-- Opening Marker --

/-! ### updWave -/

@[simp] theorem State.updWave_waves (s : State) (i : Nat) (f : Wave → Wave) : (s.updWave i f).waves = updAt s.waves i f := rfl
@[simp] theorem State.updWave_vfiles (s : State) (i : Nat) (f : Wave → Wave) : (s.updWave i f).vfiles = s.vfiles := rfl
@[simp] theorem State.updWave_blocks (s : State) (i : Nat) (f : Wave → Wave) : (s.updWave i f).blocks = s.blocks := rfl
@[simp] theorem State.updWave_gangs (s : State) (i : Nat) (f : Wave → Wave) : (s.updWave i f).gangs = s.gangs := rfl
@[simp] theorem State.updWave_cores (s : State) (i : Nat) (f : Wave → Wave) : (s.updWave i f).cores = s.cores := rfl
@[simp] theorem State.updWave_clusters (s : State) (i : Nat) (f : Wave → Wave) : (s.updWave i f).clusters = s.clusters := rfl
@[simp] theorem State.updWave_parts (s : State) (i : Nat) (f : Wave → Wave) : (s.updWave i f).parts = s.parts := rfl
@[simp] theorem State.updWave_ctxs (s : State) (i : Nat) (f : Wave → Wave) : (s.updWave i f).ctxs = s.ctxs := rfl
@[simp] theorem State.updWave_queues (s : State) (i : Nat) (f : Wave → Wave) : (s.updWave i f).queues = s.queues := rfl
@[simp] theorem State.updWave_jobs (s : State) (i : Nat) (f : Wave → Wave) : (s.updWave i f).jobs = s.jobs := rfl
@[simp] theorem State.updWave_objs (s : State) (i : Nat) (f : Wave → Wave) : (s.updWave i f).objs = s.objs := rfl
@[simp] theorem State.updWave_copies (s : State) (i : Nat) (f : Wave → Wave) : (s.updWave i f).copies = s.copies := rfl
@[simp] theorem State.updWave_bars (s : State) (i : Nat) (f : Wave → Wave) : (s.updWave i f).bars = s.bars := rfl
@[simp] theorem State.updWave_runs (s : State) (i : Nat) (f : Wave → Wave) : (s.updWave i f).runs = s.runs := rfl
@[simp] theorem State.updWave_shoots (s : State) (i : Nat) (f : Wave → Wave) : (s.updWave i f).shoots = s.shoots := rfl
@[simp] theorem State.updWave_accs (s : State) (i : Nat) (f : Wave → Wave) : (s.updWave i f).accs = s.accs := rfl
@[simp] theorem State.updWave_mem (s : State) (i : Nat) (f : Wave → Wave) : (s.updWave i f).mem = s.mem := rfl
@[simp] theorem State.updWave_pois (s : State) (i : Nat) (f : Wave → Wave) : (s.updWave i f).pois = s.pois := rfl
@[simp] theorem State.updWave_fabric (s : State) (i : Nat) (f : Wave → Wave) : (s.updWave i f).fabric = s.fabric := rfl
@[simp] theorem State.updWave_trust (s : State) (i : Nat) (f : Wave → Wave) : (s.updWave i f).trust = s.trust := rfl
@[simp] theorem State.updWave_host (s : State) (i : Nat) (f : Wave → Wave) : (s.updWave i f).host = s.host := rfl
@[simp] theorem State.updWave_melt (s : State) (i : Nat) (f : Wave → Wave) : (s.updWave i f).melt = s.melt := rfl
@[simp] theorem State.updWave_rfz (s : State) (i : Nat) (f : Wave → Wave) : (s.updWave i f).rfz = s.rfz := rfl
@[simp] theorem State.updWave_portBound (s : State) (i : Nat) (f : Wave → Wave) : (s.updWave i f).portBound = s.portBound := rfl
@[simp] theorem State.updWave_records (s : State) (i : Nat) (f : Wave → Wave) : (s.updWave i f).records = s.records := rfl
@[simp] theorem State.updWave_agenda (s : State) (i : Nat) (f : Wave → Wave) : (s.updWave i f).agenda = s.agenda := rfl
@[simp] theorem State.updWave_cur (s : State) (i : Nat) (f : Wave → Wave) : (s.updWave i f).cur = s.cur := rfl
@[simp] theorem State.updWave_turn (s : State) (i : Nat) (f : Wave → Wave) : (s.updWave i f).turn = s.turn := rfl
@[simp] theorem State.updWave_now (s : State) (i : Nat) (f : Wave → Wave) : (s.updWave i f).now = s.now := rfl
@[simp] theorem State.updWave_tick (s : State) (i : Nat) (f : Wave → Wave) : (s.updWave i f).tick = s.tick := rfl
@[simp] theorem State.updWave_time (s : State) (i : Nat) (f : Wave → Wave) : (s.updWave i f).time = s.time := rfl

/-! ### updBlock -/

@[simp] theorem State.updBlock_waves (s : State) (i : Nat) (f : Block → Block) : (s.updBlock i f).waves = s.waves := rfl
@[simp] theorem State.updBlock_vfiles (s : State) (i : Nat) (f : Block → Block) : (s.updBlock i f).vfiles = s.vfiles := rfl
@[simp] theorem State.updBlock_blocks (s : State) (i : Nat) (f : Block → Block) : (s.updBlock i f).blocks = updAt s.blocks i f := rfl
@[simp] theorem State.updBlock_gangs (s : State) (i : Nat) (f : Block → Block) : (s.updBlock i f).gangs = s.gangs := rfl
@[simp] theorem State.updBlock_cores (s : State) (i : Nat) (f : Block → Block) : (s.updBlock i f).cores = s.cores := rfl
@[simp] theorem State.updBlock_clusters (s : State) (i : Nat) (f : Block → Block) : (s.updBlock i f).clusters = s.clusters := rfl
@[simp] theorem State.updBlock_parts (s : State) (i : Nat) (f : Block → Block) : (s.updBlock i f).parts = s.parts := rfl
@[simp] theorem State.updBlock_ctxs (s : State) (i : Nat) (f : Block → Block) : (s.updBlock i f).ctxs = s.ctxs := rfl
@[simp] theorem State.updBlock_queues (s : State) (i : Nat) (f : Block → Block) : (s.updBlock i f).queues = s.queues := rfl
@[simp] theorem State.updBlock_jobs (s : State) (i : Nat) (f : Block → Block) : (s.updBlock i f).jobs = s.jobs := rfl
@[simp] theorem State.updBlock_objs (s : State) (i : Nat) (f : Block → Block) : (s.updBlock i f).objs = s.objs := rfl
@[simp] theorem State.updBlock_copies (s : State) (i : Nat) (f : Block → Block) : (s.updBlock i f).copies = s.copies := rfl
@[simp] theorem State.updBlock_bars (s : State) (i : Nat) (f : Block → Block) : (s.updBlock i f).bars = s.bars := rfl
@[simp] theorem State.updBlock_runs (s : State) (i : Nat) (f : Block → Block) : (s.updBlock i f).runs = s.runs := rfl
@[simp] theorem State.updBlock_shoots (s : State) (i : Nat) (f : Block → Block) : (s.updBlock i f).shoots = s.shoots := rfl
@[simp] theorem State.updBlock_accs (s : State) (i : Nat) (f : Block → Block) : (s.updBlock i f).accs = s.accs := rfl
@[simp] theorem State.updBlock_mem (s : State) (i : Nat) (f : Block → Block) : (s.updBlock i f).mem = s.mem := rfl
@[simp] theorem State.updBlock_pois (s : State) (i : Nat) (f : Block → Block) : (s.updBlock i f).pois = s.pois := rfl
@[simp] theorem State.updBlock_fabric (s : State) (i : Nat) (f : Block → Block) : (s.updBlock i f).fabric = s.fabric := rfl
@[simp] theorem State.updBlock_trust (s : State) (i : Nat) (f : Block → Block) : (s.updBlock i f).trust = s.trust := rfl
@[simp] theorem State.updBlock_host (s : State) (i : Nat) (f : Block → Block) : (s.updBlock i f).host = s.host := rfl
@[simp] theorem State.updBlock_melt (s : State) (i : Nat) (f : Block → Block) : (s.updBlock i f).melt = s.melt := rfl
@[simp] theorem State.updBlock_rfz (s : State) (i : Nat) (f : Block → Block) : (s.updBlock i f).rfz = s.rfz := rfl
@[simp] theorem State.updBlock_portBound (s : State) (i : Nat) (f : Block → Block) : (s.updBlock i f).portBound = s.portBound := rfl
@[simp] theorem State.updBlock_records (s : State) (i : Nat) (f : Block → Block) : (s.updBlock i f).records = s.records := rfl
@[simp] theorem State.updBlock_agenda (s : State) (i : Nat) (f : Block → Block) : (s.updBlock i f).agenda = s.agenda := rfl
@[simp] theorem State.updBlock_cur (s : State) (i : Nat) (f : Block → Block) : (s.updBlock i f).cur = s.cur := rfl
@[simp] theorem State.updBlock_turn (s : State) (i : Nat) (f : Block → Block) : (s.updBlock i f).turn = s.turn := rfl
@[simp] theorem State.updBlock_now (s : State) (i : Nat) (f : Block → Block) : (s.updBlock i f).now = s.now := rfl
@[simp] theorem State.updBlock_tick (s : State) (i : Nat) (f : Block → Block) : (s.updBlock i f).tick = s.tick := rfl
@[simp] theorem State.updBlock_time (s : State) (i : Nat) (f : Block → Block) : (s.updBlock i f).time = s.time := rfl

/-! ### updCore -/

@[simp] theorem State.updCore_waves (s : State) (i : Nat) (f : CoreSt → CoreSt) : (s.updCore i f).waves = s.waves := rfl
@[simp] theorem State.updCore_vfiles (s : State) (i : Nat) (f : CoreSt → CoreSt) : (s.updCore i f).vfiles = s.vfiles := rfl
@[simp] theorem State.updCore_blocks (s : State) (i : Nat) (f : CoreSt → CoreSt) : (s.updCore i f).blocks = s.blocks := rfl
@[simp] theorem State.updCore_gangs (s : State) (i : Nat) (f : CoreSt → CoreSt) : (s.updCore i f).gangs = s.gangs := rfl
@[simp] theorem State.updCore_cores (s : State) (i : Nat) (f : CoreSt → CoreSt) : (s.updCore i f).cores = updAt s.cores i f := rfl
@[simp] theorem State.updCore_clusters (s : State) (i : Nat) (f : CoreSt → CoreSt) : (s.updCore i f).clusters = s.clusters := rfl
@[simp] theorem State.updCore_parts (s : State) (i : Nat) (f : CoreSt → CoreSt) : (s.updCore i f).parts = s.parts := rfl
@[simp] theorem State.updCore_ctxs (s : State) (i : Nat) (f : CoreSt → CoreSt) : (s.updCore i f).ctxs = s.ctxs := rfl
@[simp] theorem State.updCore_queues (s : State) (i : Nat) (f : CoreSt → CoreSt) : (s.updCore i f).queues = s.queues := rfl
@[simp] theorem State.updCore_jobs (s : State) (i : Nat) (f : CoreSt → CoreSt) : (s.updCore i f).jobs = s.jobs := rfl
@[simp] theorem State.updCore_objs (s : State) (i : Nat) (f : CoreSt → CoreSt) : (s.updCore i f).objs = s.objs := rfl
@[simp] theorem State.updCore_copies (s : State) (i : Nat) (f : CoreSt → CoreSt) : (s.updCore i f).copies = s.copies := rfl
@[simp] theorem State.updCore_bars (s : State) (i : Nat) (f : CoreSt → CoreSt) : (s.updCore i f).bars = s.bars := rfl
@[simp] theorem State.updCore_runs (s : State) (i : Nat) (f : CoreSt → CoreSt) : (s.updCore i f).runs = s.runs := rfl
@[simp] theorem State.updCore_shoots (s : State) (i : Nat) (f : CoreSt → CoreSt) : (s.updCore i f).shoots = s.shoots := rfl
@[simp] theorem State.updCore_accs (s : State) (i : Nat) (f : CoreSt → CoreSt) : (s.updCore i f).accs = s.accs := rfl
@[simp] theorem State.updCore_mem (s : State) (i : Nat) (f : CoreSt → CoreSt) : (s.updCore i f).mem = s.mem := rfl
@[simp] theorem State.updCore_pois (s : State) (i : Nat) (f : CoreSt → CoreSt) : (s.updCore i f).pois = s.pois := rfl
@[simp] theorem State.updCore_fabric (s : State) (i : Nat) (f : CoreSt → CoreSt) : (s.updCore i f).fabric = s.fabric := rfl
@[simp] theorem State.updCore_trust (s : State) (i : Nat) (f : CoreSt → CoreSt) : (s.updCore i f).trust = s.trust := rfl
@[simp] theorem State.updCore_host (s : State) (i : Nat) (f : CoreSt → CoreSt) : (s.updCore i f).host = s.host := rfl
@[simp] theorem State.updCore_melt (s : State) (i : Nat) (f : CoreSt → CoreSt) : (s.updCore i f).melt = s.melt := rfl
@[simp] theorem State.updCore_rfz (s : State) (i : Nat) (f : CoreSt → CoreSt) : (s.updCore i f).rfz = s.rfz := rfl
@[simp] theorem State.updCore_portBound (s : State) (i : Nat) (f : CoreSt → CoreSt) : (s.updCore i f).portBound = s.portBound := rfl
@[simp] theorem State.updCore_records (s : State) (i : Nat) (f : CoreSt → CoreSt) : (s.updCore i f).records = s.records := rfl
@[simp] theorem State.updCore_agenda (s : State) (i : Nat) (f : CoreSt → CoreSt) : (s.updCore i f).agenda = s.agenda := rfl
@[simp] theorem State.updCore_cur (s : State) (i : Nat) (f : CoreSt → CoreSt) : (s.updCore i f).cur = s.cur := rfl
@[simp] theorem State.updCore_turn (s : State) (i : Nat) (f : CoreSt → CoreSt) : (s.updCore i f).turn = s.turn := rfl
@[simp] theorem State.updCore_now (s : State) (i : Nat) (f : CoreSt → CoreSt) : (s.updCore i f).now = s.now := rfl
@[simp] theorem State.updCore_tick (s : State) (i : Nat) (f : CoreSt → CoreSt) : (s.updCore i f).tick = s.tick := rfl
@[simp] theorem State.updCore_time (s : State) (i : Nat) (f : CoreSt → CoreSt) : (s.updCore i f).time = s.time := rfl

-- Closing Marker --

Work required: Within the data above, the lines from the one with "(s.updBlock i f).time = s.time := rfl" to the one with "(s.updCore i f).vfiles = s.vfiles := rfl" must be repeated exactly; no other line belongs in the answer.

Expected answer:
@[simp] theorem State.updBlock_time (s : State) (i : Nat) (f : Block → Block) : (s.updBlock i f).time = s.time := rfl

/-! ### updCore -/

@[simp] theorem State.updCore_waves (s : State) (i : Nat) (f : CoreSt → CoreSt) : (s.updCore i f).waves = s.waves := rfl
@[simp] theorem State.updCore_vfiles (s : State) (i : Nat) (f : CoreSt → CoreSt) : (s.updCore i f).vfiles = s.vfiles := rfl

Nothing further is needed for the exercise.